[THE PROBLEM] Start at the line in the entries below that contains "replyOk [] (if dir = 0 then setRx", stop at the line that contains "def execStreamRemove (rq", and output exactly the lines in that span, both ends included.

[[ GIVEN INFORMATION open ]]

/-- A stream as the common layout of `stream.rx.add` and `stream.tx.add` describes it. -/
def streamOf (p : List Byte) : Stream :=
  let kind := byteAt p 0
  { kind := kind, channels := byteAt p 1, format := byteAt p 2, rate := byteAt p 3, packetNs := fieldLE p 4 4, po := 0, poNs := 0
    group := fieldLE p 12 2, vlan := fieldLE p 14 2, addr := BitVec.ofNat 128 (fieldBE p 16 16), source := BitVec.ofNat 128 (fieldBE p 32 16)
    udpPort := fieldLE p 48 2, ipv := byteAt p 50, ptype := byteAt p 51, streamId := BitVec.ofNat 64 (fieldLE p 52 8), first := 0
    clockOff := 0, portMask := 0xF, dscp := 34, pcp := if kind = 1 then 3 else 5, ttl := 32, srcPort := 0, st := 0, seq := none, ssrc := 0
    lastPkt := [], missing := 0, lossAt := none, fade := 0, fadeUp := false, removing := false, buffer := [], lastOut := [], gather := []
    gatherAt := 0, mac := none, resolvedAt := 0, eomsOn := false, eomsRel := false, eomsBase := 0, eomsCount := 0 }

/-- The checks of the common layout; an EOMS stream ignores channels, format, rate and packet time. -/
def streamChecks (x : Stream) : List (Nat × Bool) :=
  let audio := x.kind != 2
  [(0, decide (x.kind ≤ 2)), (1, !audio || (decide (1 ≤ x.channels) && decide (x.channels ≤ 64))),
    (2, !audio || x.format == 16 || x.format == 24 || x.format == 32), (3, !audio || decide (x.rate ≤ 5)),
    (4, !audio || (packetSamples x.packetNs x.rate).isSome), (12, decide (x.group ≤ 63) || x.group == 0xFFFF),
    (50, x.kind == 1 || x.ipv == 4 || x.ipv == 6)]

def streamRxAddBody (rq : Request) (s : State) : Reply :=
  let x := streamOf rq.payload
  let fr := rateHz s.time.rate
  match firstBad (streamChecks x) with
  | some f => badArg f s
  | none =>
    if s.net.rx.any fun e => streamKey e.2 == streamKey x then refuse codeBadArg 4 16 s
    else match mapFree s.net.rx 128 with
      | none => refuse codeNoResource 0 noField s
      | some h =>
        let runs := usedRuns s.net.rx
        let n := if x.kind = 2 then 0 else x.channels
        if 2048 < (runs.map (·.2)).sum + n then refuse codeNoResource 0 noField s
        else match (if n = 0 then some 0xFFFF else freeRun runs 2048 n) with
          | none => refuse codeNoResource 2 noField s
          | some first =>
            let (po, lim) := offsetUsed (fieldLE rq.payload 8 4) (if n = 0 then 0 else x.pkt) (if n = 0 then fr else rateHz x.rate) fr
            let mate := s.net.rx.find? fun e => x.group != 0xFFFF && e.2.group == x.group
            let (po, lim) := match mate with
              | some e => (e.2.po, lim || e.2.po != po)
              | none => (po, lim)
            let x := { x with first := first, po := po, poNs := samplesNs po fr }
            let s := setRx h x s
            let s := if x.kind != 1 && ipIsGroup x.ipv x.addr.toNat then
                ((List.range 4).filter fun p => (getNet s p).link).foldl (fun s p => emit (.join p h) s) s
              else s
            replyUsed (if lim then some 8 else none) (bytesLE 2 h ++ bytesLE 2 first ++ bytesLE 4 x.poNs) [] s

def streamLayout (_ : Nat) : List Nat := [1, 1, 1, 1, 4, 4, 2, 2, 16, 16, 2, 1, 1, 8]
/-- The key of a stream's record: what names the stream on the network. -/
def streamRecKey (rq : Request) : Option (List Byte) := some (rq.payload.take 1 ++ slice rq.payload 14 46)

/-- `stream.rx.add`. -/
def streamRxAddOp : NcpOp := { opcode := 0x0810, layout := streamLayout, staged := never, key := streamRecKey, body := streamRxAddBody }

def execStreamRxAdd (rq : Request) (s : State) : Host.Outcome State Fault Refusal := .next (serve streamRxAddOp rq s)

/-- Bytes of a transmit stream's longest frame with its FCS (R424). -/
def streamFrameSize (x : Stream) : Nat :=
  let audio := x.pkt * x.channels * (x.format / 8)
  let tag := if 1 ≤ x.vlan ∧ x.vlan ≤ 4094 then 4 else 0
  14 + tag + (if x.kind = 1 then 24 else (if x.ipv = 6 then 40 else 20) + 8 + 12) + audio + 4

def streamTxAddBody (rq : Request) (s : State) : Reply :=
  let x := streamOf rq.payload
  let fr := rateHz s.time.rate
  if x.kind = 2 then badArg 0 s
  else match firstBad (streamChecks x) with
    | some f => badArg f s
    | none =>
      if (List.range 4).any fun p => (getNet s p).mode != 0 && decide ((getNet s p).maxFrame < streamFrameSize x) then
        refuse codeBadArg 3 noField s
      else match mapFree s.net.tx 64 with
        | none => refuse codeNoResource 0 noField s
        | some h =>
          let runs := usedRuns s.net.tx
          if 512 < (runs.map (·.2)).sum + x.channels then refuse codeNoResource 0 noField s
          else match freeRun runs 512 x.channels with
            | none => refuse codeNoResource 2 noField s
            | some first =>
              let (po, lim) := offsetUsed (fieldLE rq.payload 8 4) x.pkt (rateHz x.rate) fr
              let (r, s) := drawFree s
              let x := { x with first := first, po := po, poNs := samplesNs po fr, seq := some (r.toNat % 65536)
                                ssrc := r.toNat / 65536 % 2 ^ 32, fade := 64, fadeUp := true }
              let s := setTx h x s
              let s := if x.kind = 0 && !ipIsGroup x.ipv x.addr.toNat then emit (.arp h) s else s
              replyUsed (if lim then some 8 else none) (bytesLE 2 h ++ bytesLE 2 first) (withField 8 4 x.poNs rq.payload) s

/-- `stream.tx.add`. -/
def streamTxAddOp : NcpOp := { opcode := 0x0811, layout := streamLayout, staged := never, key := streamRecKey, body := streamTxAddBody }

def execStreamTxAdd (rq : Request) (s : State) : Host.Outcome State Fault Refusal := .next (serve streamTxAddOp rq s)

/-- A direction and handle named by a message: the stream, or the field at fault. -/
def namedStream (s : State) (p : List Byte) : Except Nat Stream :=
  if 1 < byteAt p 0 then .error 0
  else match mapFind (if byteAt p 0 = 0 then s.net.rx else s.net.tx) (fieldLE p 2 2) with
    | some x => .ok x
    | none => .error 2

/-- A receive stream gone: its channels and handle are free, and its group is left (R422, R426). -/
def freeRx (h : Nat) (s : State) : State :=
  match getRx s h with
  | none => s
  | some x =>
    let s := if x.kind != 1 && ipIsGroup x.ipv x.addr.toNat then
        ((List.range 4).filter fun p => (getNet s p).link).foldl (fun s p => emit (.leave p h) s) s
      else s
    { s with net.rx := mapErase s.net.rx h }

/-- The records of a stream withdrawn. -/
def forgetStream (dir h : Nat) (x : Stream) (s : State) : State :=
  forgetRecords (fun r =>
    (r.opcode == 0x0810 + dir && streamKey (streamOf r.payload) == streamKey x && byteAt r.payload 0 == x.kind)
      || (r.opcode == 0x0814 && byteAt r.payload 0 == dir && fieldLE r.payload 2 2 == h)
      || (r.opcode == 0x020C && dir == 0 && fieldLE r.payload 0 2 == h)) s

def streamRemoveBody (rq : Request) (s : State) : Reply :=
  let dir := byteAt rq.payload 0
  let h := fieldLE rq.payload 2 2
  match namedStream s rq.payload with
  | .error f => badArg f s
  | .ok x =>
    if x.removing then badArg 2 s
    else
      let s := forgetStream dir h x s
      if !rendering s ∨ x.fade = 0 then replyOk [] (if dir = 0 then freeRx h s else { s with net.tx := mapErase s.net.tx h })
      else
        let y := { x with removing := true, fadeUp := false }
        replyOk [] (if dir = 0 then setRx h y s else setTx h y s)

/-- `stream.remove`. -/
def streamRemoveOp : NcpOp := { opcode := 0x0812, layout := fun _ => [1, 1, 2], staged := never, key := noKey, body := streamRemoveBody }

def execStreamRemove (rq : Request) (s : State) : Host.Outcome State Fault Refusal := .next (serve streamRemoveOp rq s)

def streamStatusBody (rq : Request) (s : State) : Reply :=
  let h := fieldLE rq.payload 2 2
  match namedStream s rq.payload with
  | .error f => badArg f s
  | .ok x =>
    let rx := byteAt rq.payload 0 == 0
    let n := fun (k : Nat) => if rx then counter s (0x4400 + 8 * h + k) else if k = 2 then 0 else counter s (0x4800 + 4 * h + k)
    replyOk (bytesLE 1 x.st ++ bytesLE 3 0 ++ bytesLE 4 (n 0) ++ bytesLE 4 (n 1) ++ bytesLE 4 (n 2)) s

/-- `stream.status`. A transmit stream reports its packets sent and discarded. -/
def streamStatusOp : NcpOp := { opcode := 0x0813, layout := fun _ => [1, 1, 2], staged := never, key := noKey, body := streamStatusBody }

def execStreamStatus (rq : Request) (s : State) : Host.Outcome State Fault Refusal := .next (serve streamStatusOp rq s)

def streamOptsBody (rq : Request) (s : State) : Reply :=
  let p := rq.payload
  let dir := byteAt p 0
  let h := fieldLE p 2 2
  match namedStream s p with
  | .error f => badArg f s
  | .ok x =>
    let mask := byteAt p 8 % 16
    if mask = 0 then badArg 8 s
    else
      let dscp := min 63 (byteAt p 9)
      let pcp := min 7 (byteAt p 10)
      let ttl := max 1 (byteAt p 11)
      let lim := firstBad [(9, dscp == byteAt p 9), (10, pcp == byteAt p 10), (11, ttl == byteAt p 11)]
      let used := p.take 8 ++ bytesLE 1 mask ++ bytesLE 1 dscp ++ bytesLE 1 pcp ++ bytesLE 1 ttl ++ slice p 12 2 ++ bytesLE 2 0
      let off := fieldLE p 4 4
      replyUsed lim used [] (if dir = 0 then setRx h { x with clockOff := off } s
        else setTx h { x with clockOff := off, portMask := mask, dscp := dscp, pcp := pcp, ttl := ttl, srcPort := fieldLE p 12 2 } s)

/-- `stream.opts` (R427). -/
def streamOptsOp : NcpOp :=
  { opcode := 0x0814, layout := fun _ => [1, 1, 2, 4, 1, 1, 1, 1, 2, 2], staged := never, key := keyBytes 4, body := streamOptsBody }

def execStreamOpts (rq : Request) (s : State) : Host.Outcome State Fault Refusal := .next (serve streamOptsOp rq s)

[[ GIVEN INFORMATION closed ]]

[OUTPUT OF THE TASK]
        replyOk [] (if dir = 0 then setRx h y s else setTx h y s)

/-- `stream.remove`. -/
def streamRemoveOp : NcpOp := { opcode := 0x0812, layout := fun _ => [1, 1, 2], staged := never, key := noKey, body := streamRemoveBody }

def execStreamRemove (rq : Request) (s : State) : Host.Outcome State Fault Refusal := .next (serve streamRemoveOp rq s)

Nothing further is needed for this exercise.